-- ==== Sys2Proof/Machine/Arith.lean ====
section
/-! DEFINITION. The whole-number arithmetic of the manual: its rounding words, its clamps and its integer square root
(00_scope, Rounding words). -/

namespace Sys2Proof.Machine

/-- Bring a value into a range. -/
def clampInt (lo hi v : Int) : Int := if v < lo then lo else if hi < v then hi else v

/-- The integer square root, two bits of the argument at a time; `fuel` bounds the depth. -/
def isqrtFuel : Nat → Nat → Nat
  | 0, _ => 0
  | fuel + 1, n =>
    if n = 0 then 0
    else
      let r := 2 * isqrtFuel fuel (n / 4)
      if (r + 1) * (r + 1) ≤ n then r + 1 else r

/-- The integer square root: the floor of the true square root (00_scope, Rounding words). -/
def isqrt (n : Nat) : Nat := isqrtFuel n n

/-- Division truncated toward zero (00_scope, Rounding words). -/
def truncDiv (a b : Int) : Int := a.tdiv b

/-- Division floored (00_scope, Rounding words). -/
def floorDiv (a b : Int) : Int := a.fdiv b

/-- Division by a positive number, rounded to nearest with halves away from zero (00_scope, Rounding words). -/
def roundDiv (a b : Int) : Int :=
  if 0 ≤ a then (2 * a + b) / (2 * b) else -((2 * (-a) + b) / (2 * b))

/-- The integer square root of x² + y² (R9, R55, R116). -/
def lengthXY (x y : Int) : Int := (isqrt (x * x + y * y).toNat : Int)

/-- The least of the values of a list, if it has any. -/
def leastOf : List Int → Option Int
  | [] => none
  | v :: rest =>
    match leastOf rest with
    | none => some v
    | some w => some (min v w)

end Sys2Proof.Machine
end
● ● ● ● ●
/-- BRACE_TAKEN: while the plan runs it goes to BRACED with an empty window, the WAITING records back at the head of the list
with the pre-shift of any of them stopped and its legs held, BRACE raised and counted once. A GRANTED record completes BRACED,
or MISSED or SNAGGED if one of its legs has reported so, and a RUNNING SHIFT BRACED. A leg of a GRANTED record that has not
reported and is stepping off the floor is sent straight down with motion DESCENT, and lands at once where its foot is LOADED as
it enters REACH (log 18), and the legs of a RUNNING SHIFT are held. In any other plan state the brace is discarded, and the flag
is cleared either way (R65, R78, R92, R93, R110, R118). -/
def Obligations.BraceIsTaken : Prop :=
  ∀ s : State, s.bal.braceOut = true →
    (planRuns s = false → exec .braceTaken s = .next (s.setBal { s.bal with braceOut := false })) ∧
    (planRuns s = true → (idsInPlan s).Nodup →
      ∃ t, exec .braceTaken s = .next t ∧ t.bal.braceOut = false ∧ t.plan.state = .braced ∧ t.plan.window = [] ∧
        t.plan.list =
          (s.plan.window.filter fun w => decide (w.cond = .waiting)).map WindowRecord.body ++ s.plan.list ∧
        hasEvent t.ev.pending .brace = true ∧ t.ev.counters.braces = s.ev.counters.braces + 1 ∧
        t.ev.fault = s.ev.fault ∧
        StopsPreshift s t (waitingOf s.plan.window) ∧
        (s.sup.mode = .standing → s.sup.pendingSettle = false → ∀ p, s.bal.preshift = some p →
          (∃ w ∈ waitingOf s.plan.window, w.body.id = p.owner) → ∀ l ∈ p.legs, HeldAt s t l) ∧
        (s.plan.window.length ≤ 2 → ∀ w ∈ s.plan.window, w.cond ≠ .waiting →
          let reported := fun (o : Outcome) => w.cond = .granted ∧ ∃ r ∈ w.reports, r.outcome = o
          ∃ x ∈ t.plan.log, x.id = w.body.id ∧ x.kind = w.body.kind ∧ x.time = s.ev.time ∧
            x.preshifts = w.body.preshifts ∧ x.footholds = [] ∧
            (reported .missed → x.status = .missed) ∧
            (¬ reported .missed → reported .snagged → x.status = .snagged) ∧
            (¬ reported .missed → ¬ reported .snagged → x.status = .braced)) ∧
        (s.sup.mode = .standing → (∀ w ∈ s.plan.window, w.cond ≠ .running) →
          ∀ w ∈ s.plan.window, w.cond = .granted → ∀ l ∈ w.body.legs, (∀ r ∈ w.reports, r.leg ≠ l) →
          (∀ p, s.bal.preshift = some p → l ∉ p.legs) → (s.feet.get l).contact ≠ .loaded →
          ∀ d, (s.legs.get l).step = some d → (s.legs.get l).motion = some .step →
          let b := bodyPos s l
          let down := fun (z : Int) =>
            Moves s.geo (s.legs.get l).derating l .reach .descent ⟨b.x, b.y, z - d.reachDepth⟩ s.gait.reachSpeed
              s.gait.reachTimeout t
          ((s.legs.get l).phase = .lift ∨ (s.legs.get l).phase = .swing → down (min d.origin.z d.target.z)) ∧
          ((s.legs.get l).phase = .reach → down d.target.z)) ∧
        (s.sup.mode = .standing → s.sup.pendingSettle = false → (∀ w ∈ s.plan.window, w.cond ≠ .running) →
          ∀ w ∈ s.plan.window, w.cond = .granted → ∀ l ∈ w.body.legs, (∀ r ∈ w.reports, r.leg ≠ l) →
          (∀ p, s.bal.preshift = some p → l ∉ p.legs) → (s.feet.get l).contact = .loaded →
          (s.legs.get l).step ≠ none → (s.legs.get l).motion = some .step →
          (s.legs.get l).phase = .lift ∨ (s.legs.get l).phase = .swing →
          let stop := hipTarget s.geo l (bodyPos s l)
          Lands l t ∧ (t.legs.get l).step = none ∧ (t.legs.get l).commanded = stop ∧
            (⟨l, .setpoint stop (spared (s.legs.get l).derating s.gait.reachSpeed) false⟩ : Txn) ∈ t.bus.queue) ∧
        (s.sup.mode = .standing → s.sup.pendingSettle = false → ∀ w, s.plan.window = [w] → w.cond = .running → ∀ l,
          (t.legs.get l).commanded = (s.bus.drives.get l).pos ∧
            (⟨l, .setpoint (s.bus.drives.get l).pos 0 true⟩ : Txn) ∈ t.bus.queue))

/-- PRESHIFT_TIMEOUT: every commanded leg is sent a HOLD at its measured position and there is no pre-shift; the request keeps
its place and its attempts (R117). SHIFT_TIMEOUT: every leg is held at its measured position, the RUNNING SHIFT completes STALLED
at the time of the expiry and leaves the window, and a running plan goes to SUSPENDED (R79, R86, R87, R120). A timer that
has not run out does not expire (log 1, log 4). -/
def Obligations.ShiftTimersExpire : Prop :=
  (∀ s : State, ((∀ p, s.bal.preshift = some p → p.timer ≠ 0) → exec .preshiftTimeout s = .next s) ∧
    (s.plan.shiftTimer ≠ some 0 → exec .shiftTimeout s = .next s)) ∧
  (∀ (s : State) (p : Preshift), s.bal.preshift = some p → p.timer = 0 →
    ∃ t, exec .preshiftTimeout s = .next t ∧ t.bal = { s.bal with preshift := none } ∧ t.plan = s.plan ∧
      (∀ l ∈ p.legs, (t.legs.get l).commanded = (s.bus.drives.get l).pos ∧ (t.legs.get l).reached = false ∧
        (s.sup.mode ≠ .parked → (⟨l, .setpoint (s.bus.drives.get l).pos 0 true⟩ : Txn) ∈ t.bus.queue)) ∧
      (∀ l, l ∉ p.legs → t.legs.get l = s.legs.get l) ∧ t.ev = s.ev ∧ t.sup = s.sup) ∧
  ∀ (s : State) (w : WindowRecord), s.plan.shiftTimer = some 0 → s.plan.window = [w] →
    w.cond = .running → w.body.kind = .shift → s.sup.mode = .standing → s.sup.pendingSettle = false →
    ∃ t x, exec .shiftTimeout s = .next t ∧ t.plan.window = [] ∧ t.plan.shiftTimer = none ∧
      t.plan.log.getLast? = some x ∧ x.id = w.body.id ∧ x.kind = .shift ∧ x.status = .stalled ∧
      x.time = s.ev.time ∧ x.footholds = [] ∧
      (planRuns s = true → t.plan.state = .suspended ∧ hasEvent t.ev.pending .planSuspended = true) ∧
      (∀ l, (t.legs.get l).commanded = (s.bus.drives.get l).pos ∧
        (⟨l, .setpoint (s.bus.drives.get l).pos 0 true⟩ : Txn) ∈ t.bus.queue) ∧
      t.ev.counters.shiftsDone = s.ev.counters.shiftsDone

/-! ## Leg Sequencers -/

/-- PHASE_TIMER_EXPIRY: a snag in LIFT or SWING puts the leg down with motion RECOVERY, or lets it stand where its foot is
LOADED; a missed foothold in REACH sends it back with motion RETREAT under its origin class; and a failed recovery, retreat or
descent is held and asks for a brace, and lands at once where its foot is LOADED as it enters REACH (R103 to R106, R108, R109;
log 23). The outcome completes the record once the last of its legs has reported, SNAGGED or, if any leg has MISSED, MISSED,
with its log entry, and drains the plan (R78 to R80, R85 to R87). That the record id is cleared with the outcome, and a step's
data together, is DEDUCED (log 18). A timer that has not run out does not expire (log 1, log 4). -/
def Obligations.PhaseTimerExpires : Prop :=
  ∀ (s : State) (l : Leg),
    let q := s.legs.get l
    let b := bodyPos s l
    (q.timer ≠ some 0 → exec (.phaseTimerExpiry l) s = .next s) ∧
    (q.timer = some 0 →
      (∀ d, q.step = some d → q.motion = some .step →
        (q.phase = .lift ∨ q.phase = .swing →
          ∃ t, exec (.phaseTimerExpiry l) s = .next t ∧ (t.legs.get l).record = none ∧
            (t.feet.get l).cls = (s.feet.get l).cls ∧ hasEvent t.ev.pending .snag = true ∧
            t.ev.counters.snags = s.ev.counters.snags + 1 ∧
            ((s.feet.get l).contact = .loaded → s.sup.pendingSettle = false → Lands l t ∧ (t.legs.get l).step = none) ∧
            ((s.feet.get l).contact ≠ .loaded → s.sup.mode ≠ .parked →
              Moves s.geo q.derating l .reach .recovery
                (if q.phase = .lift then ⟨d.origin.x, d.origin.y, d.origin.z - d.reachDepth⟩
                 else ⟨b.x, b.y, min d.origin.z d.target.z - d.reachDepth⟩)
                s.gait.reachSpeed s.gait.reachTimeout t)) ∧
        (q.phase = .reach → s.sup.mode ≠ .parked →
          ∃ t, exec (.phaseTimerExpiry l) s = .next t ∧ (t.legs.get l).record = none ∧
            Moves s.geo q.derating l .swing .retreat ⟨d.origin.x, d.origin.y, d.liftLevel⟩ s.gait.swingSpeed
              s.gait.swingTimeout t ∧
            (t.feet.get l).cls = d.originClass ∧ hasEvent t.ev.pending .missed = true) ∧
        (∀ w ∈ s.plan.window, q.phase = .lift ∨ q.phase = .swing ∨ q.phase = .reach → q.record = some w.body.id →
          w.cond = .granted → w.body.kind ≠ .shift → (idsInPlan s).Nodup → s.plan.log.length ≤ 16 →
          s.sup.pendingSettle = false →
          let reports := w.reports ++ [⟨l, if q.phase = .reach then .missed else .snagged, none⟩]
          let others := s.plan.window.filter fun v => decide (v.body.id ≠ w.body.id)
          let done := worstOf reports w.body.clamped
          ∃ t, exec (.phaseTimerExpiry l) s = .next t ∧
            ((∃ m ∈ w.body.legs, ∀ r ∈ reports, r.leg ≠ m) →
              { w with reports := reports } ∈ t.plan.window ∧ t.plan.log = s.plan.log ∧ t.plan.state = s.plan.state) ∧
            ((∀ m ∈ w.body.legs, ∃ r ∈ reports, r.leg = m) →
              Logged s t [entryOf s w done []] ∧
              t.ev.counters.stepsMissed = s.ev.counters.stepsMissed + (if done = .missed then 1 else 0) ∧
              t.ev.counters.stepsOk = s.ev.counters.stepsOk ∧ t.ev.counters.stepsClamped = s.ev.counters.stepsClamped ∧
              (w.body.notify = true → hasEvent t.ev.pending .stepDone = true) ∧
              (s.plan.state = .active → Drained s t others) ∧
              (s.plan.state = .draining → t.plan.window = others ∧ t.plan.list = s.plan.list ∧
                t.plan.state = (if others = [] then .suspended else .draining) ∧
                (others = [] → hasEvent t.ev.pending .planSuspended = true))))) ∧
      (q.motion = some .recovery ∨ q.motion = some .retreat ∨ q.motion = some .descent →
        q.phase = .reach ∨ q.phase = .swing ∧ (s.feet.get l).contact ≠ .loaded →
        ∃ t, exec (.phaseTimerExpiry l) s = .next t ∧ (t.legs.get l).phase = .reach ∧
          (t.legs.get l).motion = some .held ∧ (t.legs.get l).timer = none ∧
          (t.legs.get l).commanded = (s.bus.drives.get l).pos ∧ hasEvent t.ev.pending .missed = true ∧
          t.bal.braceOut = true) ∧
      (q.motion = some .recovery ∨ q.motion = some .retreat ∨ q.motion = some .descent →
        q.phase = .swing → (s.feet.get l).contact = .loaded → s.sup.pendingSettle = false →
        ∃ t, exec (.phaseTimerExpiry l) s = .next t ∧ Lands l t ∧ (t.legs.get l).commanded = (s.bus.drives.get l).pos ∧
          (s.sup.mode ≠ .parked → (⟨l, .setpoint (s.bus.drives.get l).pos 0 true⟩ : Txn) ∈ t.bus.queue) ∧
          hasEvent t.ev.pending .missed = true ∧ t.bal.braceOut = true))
● ● ● ● ●
**WHAT IS NEEDED**: Where does the string "feet" occur in the material? Copy every line where it does.

**EXERCISE SOLUTION**:
          (∀ p, s.bal.preshift = some p → l ∉ p.legs) → (s.feet.get l).contact ≠ .loaded →
          (∀ p, s.bal.preshift = some p → l ∉ p.legs) → (s.feet.get l).contact = .loaded →
            (t.feet.get l).cls = (s.feet.get l).cls ∧ hasEvent t.ev.pending .snag = true ∧
            ((s.feet.get l).contact = .loaded → s.sup.pendingSettle = false → Lands l t ∧ (t.legs.get l).step = none) ∧
            ((s.feet.get l).contact ≠ .loaded → s.sup.mode ≠ .parked →
            (t.feet.get l).cls = d.originClass ∧ hasEvent t.ev.pending .missed = true) ∧
        q.phase = .reach ∨ q.phase = .swing ∧ (s.feet.get l).contact ≠ .loaded →
        q.phase = .swing → (s.feet.get l).contact = .loaded → s.sup.pendingSettle = false →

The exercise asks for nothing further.